■ **Exercise aim**: The reply to the records below should contain exactly the lines from the line with "(encodeWith v s).len →" through the line with "rw [encodeWith_cnt hw", and nothing besides.

[Dataset excerpts]
◆ ◆ ◆ ◆

/-! The invariant (`State.Inv`): one rule for each kind of update that touches a field it speaks of, then the commands,
the host's actions and the step. The invariant reads six fields only, so an update of any other field keeps it by
definition. -/

/-- Bytes written within the index space keep the invariant. -/
theorem State.Inv.writeList {s : State} (h : s.Inv) {a : Nat} {bs : List Byte} (ha : a + bs.length ≤ s.cfg.space) :
    State.Inv { s with buf := Memory.writeList s.buf a bs } := by
  obtain ⟨haw, hoff, hlen, helen, hwf, hbelow⟩ := h
  exact ⟨haw, hoff, hlen, helen, Memory.wf_writeList hwf a bs, Memory.below_writeList hbelow ha⟩

/-- What an encode stores: bytes from `OFF` on that fit below `LEN`, hence within the index space (R44). -/
theorem State.Inv.writeString {s : State} (h : s.Inv) {bs : List Byte} (hb : bs.length ≤ s.len - s.off) :
    State.Inv { s with buf := Memory.writeList s.buf s.off bs } := by
  have ⟨_, hoff, hlen, _⟩ := h
  exact h.writeList (by omega)

theorem State.Inv.setOff {s : State} (h : s.Inv) {n : Nat} (hn : n < s.cfg.space) : State.Inv { s with off := n } :=
  have ⟨haw, _, hrest⟩ := h
  ⟨haw, hn, hrest⟩

theorem State.Inv.setLen {s : State} (h : s.Inv) {n : Nat} (hn : n < s.cfg.space) : State.Inv { s with len := n } :=
  have ⟨haw, hoff, _, hrest⟩ := h
  ⟨haw, hoff, hn, hrest⟩

/-- What a SizeExceeded leaves in `ELEN` is `LEN` (R104). -/
theorem State.Inv.setElenToLen {s : State} (h : s.Inv) : State.Inv { s with elen := s.len } :=
  have ⟨haw, hoff, hlen, _, hmem⟩ := h
  ⟨haw, hoff, hlen, hlen, hmem⟩

/-- Every command keeps the invariant and the configuration. -/
theorem exec_keeps_inv {i : Instr} {s t : State} (h : s.Inv) (e : exec i s = .next t) : t.Inv ∧ t.cfg = s.cfg := by
  cases i with
  | encvi =>
    obtain ⟨hfit, hs⟩ | ⟨_, hs⟩ := encvi_cases s <;> cases hs.symm.trans e
    · exact ⟨h.writeString (by rw [encString_length]; omega), rfl⟩
    · exact ⟨h.writeString (List.length_take_le _ _), rfl⟩
  | encvl =>
    obtain ⟨hfit, hs⟩ | ⟨_, hs⟩ := encvl_cases s <;> cases hs.symm.trans e
    · exact ⟨h.writeString (by rw [encString_length]; omega), rfl⟩
    · exact ⟨h.writeString (List.length_take_le _ _), rfl⟩
  | decvi =>
    obtain ⟨_, _, _, _, _, hs⟩ | ⟨_, _, hs⟩ | ⟨_, _, _, _, _, hs⟩ := decvi_cases s <;> cases hs.symm.trans e
    · exact ⟨h, rfl⟩
    · exact ⟨h.setElenToLen, rfl⟩
    · exact ⟨h, rfl⟩
  | decvl =>
    obtain ⟨_, _, _, _, _, hs⟩ | ⟨_, _, hs⟩ | ⟨_, _, _, _, _, hs⟩ := decvl_cases s <;> cases hs.symm.trans e
    · exact ⟨h, rfl⟩
    · exact ⟨h.setElenToLen, rfl⟩
    · exact ⟨h, rfl⟩
  | posenc => cases (posenc_eq s).symm.trans e; exact ⟨h, rfl⟩
  | posdec => cases (posdec_eq s).symm.trans e; exact ⟨h, rfl⟩
  | reserved5 => cases (reserved5_eq s).symm.trans e; exact ⟨h, rfl⟩
  | reserved7 => cases (reserved7_eq s).symm.trans e; exact ⟨h, rfl⟩

/-- A host register write keeps the invariant: `OFF` and `LEN` take `AW`-bit numbers (R10, R79). -/
theorem writeReg_keeps_inv {s : State} (h : s.Inv) (r : WritableReg) (v : Int) : (writeReg r v s).Inv := by
  cases r with
  | off => exact h.setOff (bvAW_lt _ _)
  | len => exact h.setLen (bvAW_lt _ _)
  | vi | vl | px | py | pz | pw => exact h

/-- `BUFSET` writes as many bytes as the number it puts in `LEN`, which is below `2^AW` (R80). -/
theorem setBuf_keeps_inv {s : State} (h : s.Inv) (n : Nat) (bytes : List Byte) : (setBuf n bytes s).Inv := by
  have hn : bvAW s.cfg n < s.cfg.space := bvAW_lt _ _
  exact (h.writeList (a := 0) (bs := padded (bvAW s.cfg n) bytes) (by rw [padded_length]; omega)).setLen hn

theorem resetBlock_keeps_inv {s : State} (h : s.Inv) : (resetBlock s).Inv :=
  have ⟨haw, _, _, _, hmem⟩ := h
  ⟨haw, Config.space_pos _, Config.space_pos _, Config.space_pos _, hmem⟩

/-- A host byte write keeps the invariant: at `2^AW` or beyond it answers no next state. -/
theorem hostBufWrite_keeps_inv {s t : State} (h : s.Inv) {a : Nat} {b : Byte} (e : hostBufWrite a b s = .next t) :
    t.Inv ∧ t.cfg = s.cfg := by
  rcases Nat.lt_or_ge a s.cfg.space with ha | ha
  · cases (hostBufWrite_of_lt ha b).symm.trans e
    exact ⟨h.writeList (a := a) (bs := [b]) ha, rfl⟩
  · cases (hostBufWrite_of_le ha b).symm.trans e

/-- `BUFGET` changes nothing where it answers a next state. -/
theorem hostBufget_eq {s t : State} {a n : Nat} (e : hostBufget a n s = .next t) : t = s := by
  rcases Nat.lt_or_ge s.cfg.space (a + n) with ha | ha
  · cases (hostBufget_of_lt ha).symm.trans e
  · cases (hostBufget_of_le ha).symm.trans e
    rfl

/-- `ADV` keeps the invariant: the sum where it fits `OFF`, else a free value of `AW` bits (R81, assumption 8). -/
theorem hostAdv_keeps_inv {s t : State} (h : s.Inv) (e : hostAdv s = .next t) : t.Inv ∧ t.cfg = s.cfg := by
  rcases Nat.lt_or_ge (s.off + s.cnt.toNat) s.cfg.space with hsum | hsum
  · cases (hostAdv_of_lt hsum).symm.trans e
    exact ⟨h.setOff hsum, rfl⟩
  · cases (hostAdv_of_le hsum).symm.trans e
    exact ⟨h.setOff s.freeOff_lt, rfl⟩

theorem step_idle {s : State} (h : s.pending = []) : step s = .next s := by rw [step, h]; rfl

theorem step_rd {s : State} {r : ReadableReg} {rest : List HostAction} (h : s.pending = .rd r :: rest) :
    step s = .next (State.withPending rest s) := by rw [step, h]; rfl

theorem step_chk {s : State} {code : BitVec 2} {rest : List HostAction} (h : s.pending = .chk code :: rest) :
    step s = .next (State.withPending rest s) := by rw [step, h]; rfl

/-- Settles O11, by cases on the host's next action: each is one command or one host action on a state that meets the
invariant, since neither taking the action from the list nor writing `CMD` touches a field the invariant reads. -/
theorem everyStepKeepsTheInvariant : Obligations.EveryStepKeepsTheInvariant := by
  intro s t h e
  cases hp : s.pending with
  | nil => cases (step_idle hp).symm.trans e; exact ⟨h, rfl⟩
  | cons action rest =>
    have hrest : (State.withPending rest s).Inv := h
    cases action with
    | command c =>
      exact exec_keeps_inv (s := State.writeCmd c (State.withPending rest s)) h ((step_command hp).symm.trans e)
    | wr r v =>
      cases (step_wr hp).symm.trans e
      exact ⟨writeReg_keeps_inv hrest r v, (writeReg_frame r v _).1⟩
    | rd r => cases (step_rd hp).symm.trans e; exact ⟨hrest, rfl⟩
    | bufWrite a b => exact hostBufWrite_keeps_inv (s := State.withPending rest s) hrest ((step_bufWrite hp).symm.trans e)
    | bufget a n => cases hostBufget_eq ((step_bufget hp).symm.trans e); exact ⟨hrest, rfl⟩
    | bufset n bytes => cases (step_bufset hp).symm.trans e; exact ⟨setBuf_keeps_inv hrest n bytes, rfl⟩
    | adv => exact hostAdv_keeps_inv (s := State.withPending rest s) hrest ((step_adv hp).symm.trans e)
    | chk code => cases (step_chk hp).symm.trans e; exact ⟨hrest, rfl⟩
    | reset => cases (step_reset hp).symm.trans e; exact ⟨resetBlock_keeps_inv hrest, rfl⟩

/-- Settles O10: `AW` is 64 there, the three registers hold 0, and no byte is listed. -/
theorem invariantHoldsAtReset : Obligations.InvariantHoldsAtReset :=
  ⟨by decide, Config.space_pos _, Config.space_pos _, Config.space_pos _, rfl, rfl⟩

/-! The outcome of a command is a function of its operands: for an encode, by what its outcome is field by field; for a
decode, by taking two states that agree on the string through the same of the three outcomes of R106. -/

theorem State.succeed_code (s : State) : s.succeed.code = 0 := by
  rw [State.code, State.succeed_status]
  exact code_after_success _

theorem raise_illegalCommand_code (s : State) : (raise .illegalCommand s).code = 3 := by
  rw [raise_illegalCommand]
  exact (by decide : (0b111#3).extractLsb' 0 2 = 3)

/-- The `CODE` of the status word after a SizeExceeded. -/
theorem code_after_sizeExceeded : (0b101#3).extractLsb' 0 2 = 1 := by decide

/-- The `CODE` of the status word after a BufferUnderrun. -/
theorem code_after_bufferUnderrun : (0b110#3).extractLsb' 0 2 = 2 := by decide

section
variable {w : Nat} (hw : 1 ≤ maxb w) (hw' : maxb w ≤ 15) (v : BitVec w) (s : State)
include hw hw'

/-- An encode changes only bytes of the memory, `CNT` and `STATUS`, at either width. -/
theorem encodeWith_frame :
    encodeWith v s = { s with buf := (encodeWith v s).buf, cnt := (encodeWith v s).cnt,
                              status := (encodeWith v s).status } := by
  rw [encodeWith_eq hw hw']
  split <;> rfl

/-- An encode ends in BufferUnderrun exactly where its string does not fit (R92). -/
theorem encodeWith_code : (encodeWith v s).code = if s.off + encLength v.toNat ≤ s.len then 0 else 2 := by
  rw [encodeWith_eq hw hw']
  split
  · exact code_after_success _
  · exact code_after_bufferUnderrun

theorem encodeWith_cnt :
    (encodeWith v s).cnt = if s.off + encLength v.toNat ≤ s.len then BitVec.ofNat 4 (encLength v.toNat) else s.cnt := by
  rw [encodeWith_eq hw hw']
  split <;> rfl

theorem encodeWith_accessIndex (k : Nat) : (encodeWith v s).accessIndex k = s.accessIndex k := by
  rw [encodeWith_frame hw hw']
  rfl

theorem encodeWith_len : (encodeWith v s).len = s.len := by rw [encodeWith_frame hw hw']

/-- Success or fault, byte `k` of the canonical string stands at `u(OFF) + k` where that is below `LEN` (R89, R92). -/
theorem encodeWith_stringByte (hm : Memory.wf s.buf = true) {k : Nat} (hk : k < encLength v.toNat)
    (hlt : s.accessIndex k < s.len) : (encodeWith v s).stringByte k = encByte v.toNat k := by
  rw [State.stringByte, encodeWith_accessIndex hw hw', State.accessIndex, encodeWith_eq hw hw']
  rw [State.accessIndex] at hlt
  split
  · exact Memory.read_encString hm _ _ _ hk
  · exact Memory.read_encString_take hm _ _ _ _ hk (by omega)

end

section
variable {w : Nat} {s s' : State} (hoff : s.off = s'.off) (hlen : s.len = s'.len)
include hoff hlen

/-- Encodes of one value at the same `OFF` and `LEN` come to the same code, count and stored bytes. -/
theorem encodeWith_congr (hw : 1 ≤ maxb w) (hw' : maxb w ≤ 15) (v : BitVec w) (hm : Memory.wf s.buf = true)
    (hm' : Memory.wf s'.buf = true) :
    (encodeWith v s).code = (encodeWith v s').code ∧
      ((encodeWith v s).code = 0 → (encodeWith v s).cnt = (encodeWith v s').cnt) ∧
      ∀ k, k < encLength v.toNat → (encodeWith v s).accessIndex k < (encodeWith v s).len →
        (encodeWith v s).stringByte k = (encodeWith v s').stringByte k := by
  refine ⟨?code, fun hok => ?cnt, fun k hk hlt => ?byte⟩
  case code => rw [encodeWith_code hw hw', encodeWith_code hw hw', hoff, hlen]
  case cnt =>
    have hfit : s.off + encLength v.toNat ≤ s.len := by
      by_contra hfit
      rw [encodeWith_code hw hw', if_neg hfit] at hok
      exact absurd hok (by decide)
    rw [encodeWith_cnt hw hw', encodeWith_cnt hw hw', ← hoff, ← hlen, if_pos hfit, if_pos hfit]
  case byte =>
    rw [encodeWith_accessIndex hw hw', encodeWith_len hw hw'] at hlt
    have hlt' : s'.accessIndex k < s'.len := by rwa [State.accessIndex, ← hoff, ← hlen]
    rw [encodeWith_stringByte hw hw' v s hm hk hlt, encodeWith_stringByte hw hw' v s' hm' hk hlt']

/-- Decodes of the same bytes at the same `OFF` and `LEN` come to the same one of the three outcomes of R106, with the
same value and count or the same payload. -/
theorem decodeWith_congr (put : BitVec w → State → State) (hm : maxb w < 15) (hp : 0 < maxb w)
    (hbytes : ∀ k, k < maxb w → s.stringByte k = s'.stringByte k) :
    (∃ v c, decodeWith put s = ({ put v s with cnt := c }).succeed ∧
        decodeWith put s' = ({ put v s' with cnt := c }).succeed) ∨
      (∃ acc, decodeWith put s = { s with eval := acc, elen := s.len, status := 0b101#3 } ∧
        decodeWith put s' = { s' with eval := acc, elen := s'.len, status := 0b101#3 }) ∨
      (decodeWith put s = { s with status := 0b110#3 } ∧ decodeWith put s' = { s' with status := 0b110#3 }) := by
  have hidx : ∀ k, s'.accessIndex k = s.accessIndex k := fun k => by rw [State.accessIndex, ← hoff]; rfl
  have hcont : ∀ n, n ≤ maxb w → (∀ k, k < n → contBit (s.stringByte k) = true) →
      ∀ k, k < n → contBit (s'.stringByte k) = true :=
    fun n hn hc k hk => by rw [← hbytes k (by omega)]; exact hc k hk
  have hin : ∀ n, (∀ k, k < n → s.accessIndex k < s.len) → ∀ k, k < n → s'.accessIndex k < s'.len :=
    fun n hi k hk => by rw [hidx, ← hlen]; exact hi k hk
  have hval : ∀ n, n ≤ maxb w → s'.stringValue w n = s.stringValue w n :=
    fun n hn => State.stringValue_congr fun k hk => (hbytes k (by omega)).symm
  obtain ⟨n, hn, hc, hend, hi, e⟩ | ⟨hc, hi, e⟩ | ⟨n, hn, hc, hi, hout, e⟩ := decodeWith_cases put s hm hp
  · have e' := decodeWith_terminated put (s := s') hm.le hn (hcont n hn.le hc) (by rwa [← hbytes n hn])
      (by rwa [hidx, ← hlen])
    rw [hval (n + 1) hn] at e'
    exact .inl ⟨_, _, e, e'⟩
  · have e' := decodeWith_sizeExceeded put (s := s') hm hp (hcont _ le_rfl hc) (hin _ hi)
    rw [hval _ le_rfl] at e'
    exact .inr (.inl ⟨_, e, e'⟩)
  · have e' := decodeWith_underrun put (s := s') hm.le hn (hcont n hn.le hc) (hin n hi) (by rwa [hidx, ← hlen])
    exact .inr (.inr ⟨e, e'⟩)

/-- Two such decodes end with the same code; it says which results the two share (R38, R104). -/
theorem decodeWith_congr_code (put : BitVec w → State → State) (hm : maxb w < 15) (hp : 0 < maxb w)
    (hbytes : ∀ k, k < maxb w → s.stringByte k = s'.stringByte k) :
    (decodeWith put s).code = (decodeWith put s').code ∧
      ((decodeWith put s).code = 0 → ∃ v c, decodeWith put s = ({ put v s with cnt := c }).succeed ∧
        decodeWith put s' = ({ put v s' with cnt := c }).succeed) ∧
      ((decodeWith put s).code = 1 → (decodeWith put s).eval = (decodeWith put s').eval ∧
        (decodeWith put s).elen = (decodeWith put s').elen) := by
  obtain ⟨v, c, e, e'⟩ | ⟨acc, e, e'⟩ | ⟨e, e'⟩ := decodeWith_congr hoff hlen put hm hp hbytes
  · have hcode : (decodeWith put s).code = 0 := by rw [e, State.succeed_code]
    refine ⟨by rw [hcode, e', State.succeed_code], fun _ => ⟨v, c, e, e'⟩, fun h1 => ?_⟩
    exact absurd (hcode.symm.trans h1) (by decide)
  · have hcode : (decodeWith put s).code = 1 := by rw [e]; exact code_after_sizeExceeded
    refine ⟨by rw [e, e']; rfl, fun h0 => ?_, fun _ => by rw [e, e']; exact ⟨rfl, hlen⟩⟩
    exact absurd (hcode.symm.trans h0) (by decide)
  · have hcode : (decodeWith put s).code = 2 := by rw [e]; exact code_after_bufferUnderrun
    refine ⟨by rw [e, e']; rfl, fun h0 => ?_, fun h1 => ?_⟩
    · exact absurd (hcode.symm.trans h0) (by decide)
    · exact absurd (hcode.symm.trans h1) (by decide)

◆ ◆ ◆ ◆

■ **Your solution**:
      ∀ k, k < encLength v.toNat → (encodeWith v s).accessIndex k < (encodeWith v s).len →
        (encodeWith v s).stringByte k = (encodeWith v s').stringByte k := by
  refine ⟨?code, fun hok => ?cnt, fun k hk hlt => ?byte⟩
  case code => rw [encodeWith_code hw hw', encodeWith_code hw hw', hoff, hlen]
  case cnt =>
    have hfit : s.off + encLength v.toNat ≤ s.len := by
      by_contra hfit
      rw [encodeWith_code hw hw', if_neg hfit] at hok
      exact absurd hok (by decide)
    rw [encodeWith_cnt hw hw', encodeWith_cnt hw hw', ← hoff, ← hlen, if_pos hfit, if_pos hfit]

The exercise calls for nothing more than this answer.